- Exercise prompt
Given the entries that follow, write out exactly the lines starting at the one containing "or zero-extended. -/" and ending at the one containing "unspecified (R100). -/", both ends included, and only those.
[[ Given data open ]]
-- ==== Sys2Proof/Machine/Scalar.lean ====
section
/-! DEFINITION. Scalar arithmetic, compare and predicates, and loads and stores of the S slot (R96 to R100). -/

namespace Sys2Proof.Machine

open Sys2Proof

/-! ## Formats (R93, R96) -/

/-- AD: the destination is an address register. -/
def srAD (f : BitVec 54) : Bool := bitOf f.toNat 47
/-- AA: the first source is an address register. -/
def srAA (f : BitVec 54) : Bool := bitOf f.toNat 46
/-- AB: the second source is an address register. -/
def srAB (f : BitVec 54) : Bool := bitOf f.toNat 45
/-- U: unsigned. -/
def srU (f : BitVec 54) : Bool := bitOf f.toNat 44
/-- D, [43:38]. -/
def srD (f : BitVec 54) : Nat := opf f 43 38
/-- A, [37:32]. -/
def srA (f : BitVec 54) : Nat := opf f 37 32
/-- B, [31:26]. -/
def srB (f : BitVec 54) : Nat := opf f 31 26
/-- IMM, [31:0]. -/
def siImm (f : BitVec 54) : Nat := opf f 31 0

/-- A 32-bit value sign-extended to 64 bits. -/
def sext32 (i : Nat) : U64 := BitVec.ofInt 64 (signed i 32)

/-- A 6-bit field that may name an address register: then its high 2 bits are zero (R93). -/
def fieldOk (isA : Bool) (r : Nat) : Bool := !isA || decide (r < 16)

/-- A source that is a scalar or an address register. -/
def CoreState.src (c : CoreState) (isA : Bool) (r : Nat) : U64 := if isA then c.ra r else c.rs r

/-- A destination that is a scalar or an address register. -/
def CoreState.dst (c : CoreState) (isA : Bool) (r : Nat) (v : U64) : CoreState := if isA then c.wa r v else c.ws r v

/-- The scalar registers among fields. -/
def scalars (l : List (Bool × Nat)) : List Nat := l.filterMap fun x => if x.1 then none else some x.2

/-- A destination's number. -/
def dstNo (isA : Bool) (r : Nat) : Nat := if isA then dA r else dS r

/-- The request of an SR-format instruction (R94, R96). -/
def srReq (useU : Bool) (f : BitVec 54) : SlotReq :=
  { cls := 0
    ok := sEng f == 0 && fieldOk (srAD f) (srD f) && fieldOk (srAA f) (srA f) && fieldOk (srAB f) (srB f)
      && (useU || !srU f) && opf f 25 0 == 0
    regs := scalars [(srAD f, srD f), (srAA f, srA f), (srAB f, srB f)]
    dests := [dstNo (srAD f) (srD f)]
    always := false }

/-- An SR-format instruction: D is given a function of A and B (R96, R97). -/
def scalarSR (x : Slot) (useU : Bool) (g : Bool → U64 → U64 → U64) (s : State) : State :=
  s.issue x (srReq useU x.f) readyAlways fun base cur =>
    .ok (cur.dst (srAD x.f) (srD x.f)
      (g (srU x.f) (base.src (srAA x.f) (srA x.f)) (base.src (srAB x.f) (srB x.f))), none)

/-- The request of an SI-format instruction (R94, R96); `noA` says that field A must be zero (LI, LIH). -/
def siReq (noA : Bool) (chk : Nat → Bool) (f : BitVec 54) : SlotReq :=
  { cls := 0
    ok := sEng f == 0 && fieldOk (srAD f) (srD f) && fieldOk (srAA f) (srA f) && !srAB f && !srU f
      && (!noA || srA f == 0) && chk (siImm f)
    regs := scalars [(srAD f, srD f), (srAA f, srA f)]
    dests := [dstNo (srAD f) (srD f)]
    always := false }

/-- An SI-format instruction: D is given a function of its old value, A and IMM (R96, R97). -/
def scalarSI (x : Slot) (noA : Bool) (chk : Nat → Bool) (g : U64 → U64 → Nat → U64) (s : State) : State :=
  s.issue x (siReq noA chk x.f) readyAlways fun base cur =>
    .ok (cur.dst (srAD x.f) (srD x.f)
      (g (base.src (srAD x.f) (srD x.f)) (base.src (srAA x.f) (srA x.f)) (siImm x.f)), none)

/-- IMM[31:6] is zero (R97). -/
def immShift (i : Nat) : Bool := decide (i < 64)

/-- Signed quotient toward zero (R97, R98): all ones for a zero divisor, and -2^63 for -2^63 by -1. -/
def divS (a b : U64) : U64 := if b = 0 then BitVec.allOnes 64 else BitVec.ofInt 64 (a.toInt.tdiv b.toInt)

/-- Signed remainder with the sign of A (R97, R98): A for a zero divisor. -/
def remS (a b : U64) : U64 := if b = 0 then a else BitVec.ofInt 64 (a.toInt.tmod b.toInt)

/-- A below B, signed or unsigned (R97). -/
def lessU (u : Bool) (a b : U64) : Bool := if u then decide (a.toNat < b.toNat) else decide (a.toInt < b.toInt)

/-! ## Meanings -/

/-- ADD (R97). -/
def execAdd (x : Slot) (s : State) : Host.Outcome State Fault Refusal :=
  .next (scalarSR x false (fun _ a b => a + b) s)

/-- SUB (R97). -/
def execSub (x : Slot) (s : State) : Host.Outcome State Fault Refusal :=
  .next (scalarSR x false (fun _ a b => a - b) s)

/-- MUL (R97). -/
def execMul (x : Slot) (s : State) : Host.Outcome State Fault Refusal :=
  .next (scalarSR x false (fun _ a b => a * b) s)

/-- MULHU (R97). -/
def execMulhu (x : Slot) (s : State) : Host.Outcome State Fault Refusal :=
  .next (scalarSR x false (fun _ a b => BitVec.ofNat 64 (a.toNat * b.toNat / 2 ^ 64)) s)

/-- DIV (R97). -/
def execDiv (x : Slot) (s : State) : Host.Outcome State Fault Refusal :=
  .next (scalarSR x false (fun _ a b => divS a b) s)

/-- DIVU (R97). -/
def execDivu (x : Slot) (s : State) : Host.Outcome State Fault Refusal :=
  .next (scalarSR x false (fun _ a b => if b = 0 then BitVec.allOnes 64 else BitVec.ofNat 64 (a.toNat / b.toNat)) s)

/-- REM (R97). -/
def execRem (x : Slot) (s : State) : Host.Outcome State Fault Refusal :=
  .next (scalarSR x false (fun _ a b => remS a b) s)

/-- REMU (R97). -/
def execRemu (x : Slot) (s : State) : Host.Outcome State Fault Refusal :=
  .next (scalarSR x false (fun _ a b => if b = 0 then a else BitVec.ofNat 64 (a.toNat % b.toNat)) s)

/-- AND (R97). -/
def execAnd (x : Slot) (s : State) : Host.Outcome State Fault Refusal :=
  .next (scalarSR x false (fun _ a b => a &&& b) s)

/-- OR (R97). -/
def execOr (x : Slot) (s : State) : Host.Outcome State Fault Refusal :=
  .next (scalarSR x false (fun _ a b => a ||| b) s)

/-- XOR (R97). -/
def execXor (x : Slot) (s : State) : Host.Outcome State Fault Refusal :=
  .next (scalarSR x false (fun _ a b => a ^^^ b) s)

/-- SHL (R97). -/
def execShl (x : Slot) (s : State) : Host.Outcome State Fault Refusal :=
  .next (scalarSR x false (fun _ a b => a <<< (b.toNat % 64)) s)

/-- SHR (R97). -/
def execShr (x : Slot) (s : State) : Host.Outcome State Fault Refusal :=
  .next (scalarSR x false (fun _ a b => a >>> (b.toNat % 64)) s)

/-- SRA (R97). -/
def execSra (x : Slot) (s : State) : Host.Outcome State Fault Refusal :=
  .next (scalarSR x false (fun _ a b => a.sshiftRight (b.toNat % 64)) s)

/-- MIN (R97). -/
def execMin (x : Slot) (s : State) : Host.Outcome State Fault Refusal :=
  .next (scalarSR x true (fun u a b => if lessU u a b then a else b) s)

/-- MAX (R97). -/
def execMax (x : Slot) (s : State) : Host.Outcome State Fault Refusal :=
  .next (scalarSR x true (fun u a b => if lessU u a b then b else a) s)

/-- ADDI (R97). -/
def execAddi (x : Slot) (s : State) : Host.Outcome State Fault Refusal :=
  .next (scalarSI x false (fun _ => true) (fun _ a i => a + sext32 i) s)

/-- ANDI (R97). -/
def execAndi (x : Slot) (s : State) : Host.Outcome State Fault Refusal :=
  .next (scalarSI x false (fun _ => true) (fun _ a i => a &&& BitVec.ofNat 64 i) s)

/-- ORI (R97). -/
def execOri (x : Slot) (s : State) : Host.Outcome State Fault Refusal :=
  .next (scalarSI x false (fun _ => true) (fun _ a i => a ||| BitVec.ofNat 64 i) s)

/-- XORI (R97). -/
def execXori (x : Slot) (s : State) : Host.Outcome State Fault Refusal :=
  .next (scalarSI x false (fun _ => true) (fun _ a i => a ^^^ BitVec.ofNat 64 i) s)

/-- SHLI (R97). -/
def execShli (x : Slot) (s : State) : Host.Outcome State Fault Refusal :=
  .next (scalarSI x false immShift (fun _ a i => a <<< (i % 64)) s)

/-- SHRI (R97). -/
def execShri (x : Slot) (s : State) : Host.Outcome State Fault Refusal :=
  .next (scalarSI x false immShift (fun _ a i => a >>> (i % 64)) s)

/-- SRAI (R97). -/
def execSrai (x : Slot) (s : State) : Host.Outcome State Fault Refusal :=
  .next (scalarSI x false immShift (fun _ a i => a.sshiftRight (i % 64)) s)

/-- LI (R97): D is given IMM sign-extended. -/
def execLi (x : Slot) (s : State) : Host.Outcome State Fault Refusal :=
  .next (scalarSI x true (fun _ => true) (fun _ _ i => sext32 i) s)

/-- LIH (R97): D[63:32] is given IMM and D[31:0] is kept. -/
def execLih (x : Slot) (s : State) : Host.Outcome State Fault Refusal :=
  .next (scalarSI x true (fun _ => true) (fun d _ i => BitVec.ofNat 64 (d.toNat % 2 ^ 32 + i * 2 ^ 32)) s)

/-- PD of CMP, CMPI and PSET, [43:41]. -/
def cmpPD (f : BitVec 54) : Nat := opf f 43 41

/-- CMP (R99): PD is given A COND B. -/
def execCmp (x : Slot) (s : State) : Host.Outcome State Fault Refusal :=
  let f := x.f
  .next (s.issue x
    { cls := 0, ok := sEng f == 0 && (cond64 (sMod f) 0 0).isSome && opf f 40 38 == 0 && opf f 25 0 == 0
      regs := [srA f, srB f], dests := [dP (cmpPD f)], always := false } readyAlways fun base cur =>
    match cond64 (sMod f) (base.rs (srA f)) (base.rs (srB f)) with
    | some b => .ok ({ cur with p := writeP cur.p (cmpPD f) b }, none)
    | none => .error (excOf 1))

/-- CMPI (R99): PD is given A COND IMM, sign-extended. -/
def execCmpi (x : Slot) (s : State) : Host.Outcome State Fault Refusal :=
  let f := x.f
  .next (s.issue x
    { cls := 0, ok := sEng f == 0 && (cond64 (sMod f) 0 0).isSome && opf f 40 38 == 0
      regs := [srA f], dests := [dP (cmpPD f)], always := false } readyAlways fun base cur =>
    match cond64 (sMod f) (base.rs (srA f)) (sext32 (siImm f)) with
    | some b => .ok ({ cur with p := writeP cur.p (cmpPD f) b }, none)
    | none => .error (excOf 1))

/-- PSET (R99): PD is given PA POP PB. -/
def execPset (x : Slot) (s : State) : Host.Outcome State Fault Refusal :=
  let f := x.f
  .next (s.issue x
    { cls := 0, ok := sEng f == 0 && (pop (sMod f) true true).isSome && opf f 34 0 == 0
      regs := [], dests := [dP (cmpPD f)], always := false } readyAlways fun base cur =>
    match pop (sMod f) (readP base.p (opf f 40 38)) (readP base.p (opf f 37 35)) with
    | some b => .ok ({ cur with p := writeP cur.p (cmpPD f) b }, none)
    | none => .error (excOf 1))

/-- PMOV (R99): DIR 0 copies the predicates into D, DIR 1 gives p1 to p7 the bits of A; p0 stays. -/
def execPmov (x : Slot) (s : State) : Host.Outcome State Fault Refusal :=
  let f := x.f
  let dir := bitOf f.toNat 44
  .next (s.issue x
    { cls := 0, ok := sEng f == 0 && opf f 47 45 == 0 && opf f 31 0 == 0
      regs := if dir then [srA f] else [srD f]
      dests := if dir then (List.range 7).map fun i => dP (i + 1) else [dS (srD f)]
      always := false } readyAlways fun base cur =>
    if dir then .ok ({ cur with p := BitVec.ofNat 8 ((base.rs (srA f)).toNat % 256 / 2 * 2 + 1) }, none)
    else .ok (cur.ws (srD f) (BitVec.ofNat 64 (base.p.toNat / 2 * 2 + 1)), none))

/-! ## Loads and stores in the core store (R100) -/

/-- The signed byte offset OFF, [23:0]. -/
def lsOff (f : BitVec 54) : Int := signed (opf f 23 0) 24

/-- Bytes of the access, by SIZE [45:44]. -/
def lsSize (f : BitVec 54) : Nat := 2 ^ opf f 45 44

/-- The core-store offset of a load or store: BASE + OFF. -/
def lsAddr (c : CoreState) (f : BitVec 54) : Int := (c.ra (opf f 37 34)).toNat + lsOff f

/-- The checks of a scalar access, in order (R100): alignment, then the data and staging regions, and for a store the
staging region after the first BEAT.END. -/
def lsCheck (store firstEnd : Bool) (a : Int) (n : Nat) : Option ExcSrc :=
  if a % n ≠ 0 then some { excOf 2 with va := wrap a 56 }
  else if a < 0 ∨ (storeEnd : Int) < a + n then some { excOf 3 with va := wrap a 56 }
  else if store && firstEnd && decide ((stagingAt : Int) < a + n) then some { excOf 3 with va := wrap a 56 }
  else none

/-- A loaded value, sign- or zero-extended. -/
def lsExtend (sx : Bool) (n v : Nat) : U64 :=
  if sx then BitVec.ofInt 64 (signed v (8 * n)) else BitVec.ofNat 64 v

/-- Whether a load reads the staging region after the first BEAT.END, so that its data is unspecified (R100). -/
def lsStale (firstEnd : Bool) (a : Int) (n : Nat) : Bool := firstEnd && decide ((stagingAt : Int) < a + n)

/-- Whether a started engine instruction or move still writes a tile, or a MOVE.D its range, that has a byte in the 8 bytes of
an offset (R100). -/
def CoreState.beingWritten (c : CoreState) (a : Nat) : Bool :=
  let tile (tds : List (Nat × BitVec 128)) (wr : List Nat) : Bool :=
    tds.any fun d => wr.contains d.1 && tileTouches d.2 a
  (c.engq.any fun o => o.started && tile o.tds o.wr) || c.moves.any fun m => m.started && (tile m.tds m.wr ||
    m.op == 2 && mdrDstCore m.mdr &&
      (let e := mdrExtent (bits (mdrWord m.mdr 1) 0 56) (mdrD0 m.mdr) ((mdrDims m.mdr).map fun d => (d.1, d.2.2))
       decide (e.1 < (a / 8 * 8 : Nat) + 8) && decide (((a / 8 * 8 : Nat) : Int) < e.2)))

/-- LD (R100). Data from the staging region after the first BEAT.END is a free value, and so is data that an engine or a move
is still writing: the old bytes, the new or a mixture (log 119). -/
def execLd (x : Slot) (s : State) : Host.Outcome State Fault Refusal :=
  let f := x.f
  let fe := (s.core x.core).firstEnd
  let (fv, s) := s.draw
  .next (s.issue x
    { cls := 0, ok := sEng f == 0 && !bitOf f.toNat 47 && opf f 33 24 == 0
      regs := [srD f], dests := [dS (srD f)], always := false } readyAlways fun base cur =>
    let a := lsAddr base f
    let n := lsSize f
    match lsCheck false fe a n with
    | some e => .error e
    | none =>
      let v := if lsStale fe a n || base.beingWritten a.toNat then fv % 2 ^ (8 * n) else leNat (base.store.getRun a.toNat n)
      .ok (cur.ws (srD f) (lsExtend (bitOf f.toNat 46) n v), none))

/-- ST (R100). -/
def execSt (x : Slot) (s : State) : Host.Outcome State Fault Refusal :=
  let f := x.f
  let fe := (s.core x.core).firstEnd
  .next (s.issue x
    { cls := 0, ok := sEng f == 0 && opf f 47 46 == 0 && opf f 33 24 == 0
      regs := [srD f], dests := [], always := false } readyAlways fun base cur =>
    let a := lsAddr base f
    let n := lsSize f
    match lsCheck true fe a n with
    | some e => .error e
    | none => .ok ({ cur with store := cur.store.setRun a.toNat (leBytes n (base.rs (srD f)).toNat) }, none))

end Sys2Proof.Machine
end

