/-- A port whose replay buffer has emptied before sealing returns to step 4 with its lanes kept (R420). -/
def State.resealDue (s : State) (p : Nat) : State :=
  if (s.port p).reseal && (s.port p).replay.isEmpty then (s.leaveActive p 1 4 true).enterStep p 4 else s

/-- Cells up to a sequence leave the replay buffer: `n` is the first that the far end lacks. -/
def Port.ackTo (t : Port) (n : Nat) : Port :=
  { t with replay := t.replay.filter fun x => decide ((x.1 + 2 ^ 32 - n) % 2 ^ 32 < 2 ^ 31) }

/-- The cells of a replay buffer go out again in order, the first behind a RESYNC block (R268). -/
def State.sendReplay (s : State) (p : Nat) : State :=
  (s.port p).replay.zipIdx.foldl (fun (s : State) x =>
    (s.setPort p { s.port p with blocks := (s.port p).blocks + 17 }).send
      (.cell p { s.wire p x.1.1 x.1.2 with resync := x.2 == 0 })) s

/-- A replay that begins with a cell which has lost its schedule slot waits until that cell's pool has a credit, and draws it
(R266, R267). -/
def State.tryReplay (s : State) (p : Nat) : State :=
  let t := s.port p
  match t.replay with
  | [] => s.setPort p { t with replayDue := false }
  | (_, x) :: _ =>
    if t.replayDue then
      if { t with replay := [], replayDue := false }.canSend x then
        (s.setPort p { t.draw x with replayDue := false }).sendReplay p else s
    else s.sendReplay p

/-- CREDIT_ACK received (R266, R268). -/
def State.takeCredit (s : State) (p : Nat) (c : Cell) : State :=
  match s.takeLink p c with
  | (none, s) => s
  | (some c, s) =>
    if c.payload.length ≠ 20 then s
    else
      let t := (s.port p).ackTo ((leField c.payload 0 4 + 1) % 2 ^ 32)
      let credit : Tab Nat := (List.range 8).foldl (fun (k : Tab Nat) i => k.set 0 i (leField c.payload (4 + 2 * i) 2)) []
      let s := s.setPort p { t with credit := credit }
      let s := if t.replayDue then s.tryReplay p else s
      ((s.drainWait (t.wait.length + 1) p).pumpWindow p).resealDue p

/-- CREDIT_ACK (R266, R268). -/
def execCreditAck (port : Nat) (c : Cell) (s : State) : Host.Outcome State Fault Refusal := .next (s.takeCredit port c)

/-- A replay buffer whose first cell met a full scheduled pool: it goes out again as an unscheduled cell (R267). -/
def unschedule : List (Nat × Cell) → List (Nat × Cell)
  | [] => []
  | (q, x) :: rest => (q, { x with sched := false }) :: rest

/-- NAK received (R268, R267): the cells from the sequence that it names are sent again in order; one that met a full scheduled
pool goes as an unscheduled cell, once there is a credit for it. -/
def State.takeNak (s : State) (p : Nat) (c : Cell) : State :=
  match s.takeLink p c with
  | (none, s) => s
  | (some c, s) =>
    if c.payload.length ≠ 5 then s
    else
      let n := leField c.payload 0 4
      let t := (s.port p).ackTo n
      let lost := leField c.payload 4 1 == 1 && (t.replay.head?.any fun x => x.2.sched)
      let fresh := t.tries = 0 ∨ t.trySeq ≠ n
      let s := s.setPort p { t with
        replay := if lost then unschedule t.replay else t.replay, replayDue := t.replayDue || lost
        tries := if fresh then 1 else t.tries + 1, trySeq := n }
      let s := (s.satAdd 0 p Reg.DCTL_LYS_CNT0.REPLAY 1).portCE p
      (s.tryReplay p).resealDue p

/-- NAK (R268). -/
def execNak (port : Nat) (c : Cell) (s : State) : Host.Outcome State Fault Refusal := .next (s.takeNak port c)

/-- CREDIT_RETURN_TIMER (R266): a CREDIT_ACK goes out. -/
def execCreditReturnTimer (port : Nat) (s : State) : Host.Outcome State Fault Refusal :=
  .next (if s.portActive port then s.sendCreditAck port else s)

/-- CODEWORD_RECEIVE (R252, R254, R278). -/
def execCodewordReceive (port lane : Nat) (w : Codeword) (s : State) : Host.Outcome State Fault Refusal :=
  .next (if !(s.portActive port && bitOf (s.fld 0 port Reg.DCTL_LYS_PSTAT.LANES) lane) then s
  else match w with
    | .clean => s
    | .corrected n => s.satAdd 0 port Reg.DCTL_LYS_CNT0.FEC_CORR n
    | .uncorrectable => ((s.satAdd 0 port Reg.DCTL_LYS_CNT0.FEC_UNC 1).portCE port).badCell port false)

/-! ## Quick retrain and limits -/

/-- An ACTIVE port enters QUICK_RETRAIN (R258, R280). -/
def State.quickRetrain (s : State) (p : Nat) : State :=
  if s.portActive p then (s.setFld 0 p Reg.DCTL_LYS_PSTAT.STATE 3).takeOut p else s

/-- LANE_LOCK_LOSS (R258). -/
def execLaneLockLoss (port : Nat) (s : State) : Host.Outcome State Fault Refusal := .next (s.quickRetrain port)

/-- REPLAY_LIMIT (R268): one sequence has been replayed RETRY_LIM times. -/
def execReplayLimit (port : Nat) (s : State) : Host.Outcome State Fault Refusal :=
  .next (if s.fld 0 port Reg.DCTL_LYS_PCFG.RETRY_LIM ≤ (s.port port).tries ∧ 0 < (s.port port).tries then
    (s.setPort port { s.port port with tries := 0 }).quickRetrain port else s)

/-- QUICK_RETRAIN_SUCCESS (R258, R278): the port is ACTIVE again, perhaps narrower, and resumes with a replay, which each end
asks of the other (log 41). -/
def execQuickRetrainSuccess (port : Nat) (lanes : BitVec 16) (s : State) : Host.Outcome State Fault Refusal :=
  .next (if s.portState port ≠ 3 then s
  else match s.pickLanes port (s.fld 0 port Reg.DCTL_LYS_PSTAT.LANES &&& lanes.toNat) with
    | none => s
    | some l =>
      let s := (s.setFld 0 port Reg.DCTL_LYS_PSTAT.LANES l).setFld 0 port Reg.DCTL_LYS_PSTAT.STATE 2
      let s := (s.raise 0 port Reg.DCTL_LYS_PSTAT.RETRAIN).logCE 0x0B 0 (unitPort port) (s.boundPart port)
      let s := s.setPort port { s.port port with blocks := 0 }
      (s.badCell port false).drainWait ((s.port port).wait.length + 1) port)

/-- QUICK_RETRAIN_TIMEOUT (R258): the port drops to step 1, and its cells are lost. -/
def execQuickRetrainTimeout (port : Nat) (s : State) : Host.Outcome State Fault Refusal :=
  .next (if s.portState port = 3 then s.dropPort port else s)

/-- TAG_LIMIT (R278, R280): the port becomes FAILED, with an ALARM of cause SECURITY over the parish. -/
def execTagLimit (port : Nat) (s : State) : Host.Outcome State Fault Refusal :=
  .next (if s.portUp port ∧ s.fld 0 port Reg.DCTL_LYS_PCFG.TAG_LIM ≤ (s.port port).tagFails then
    let s := s.leaveActive port 4 0 true
    let s := s.logErr { ErrRec.of 4 0x0B with cause := 7, unit := unitPort port, part := s.boundPart port }
    s.raiseAlarm 2 7 0 (s.boundPart port) 0
  else s)

end Sys2Proof.Machine
end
[[ Given data closed ]]
- Solution
/-- A loaded value, sign- or zero-extended. -/
def lsExtend (sx : Bool) (n v : Nat) : U64 :=
  if sx then BitVec.ofInt 64 (signed v (8 * n)) else BitVec.ofNat 64 v

/-- Whether a load reads the staging region after the first BEAT.END, so that its data is unspecified (R100). -/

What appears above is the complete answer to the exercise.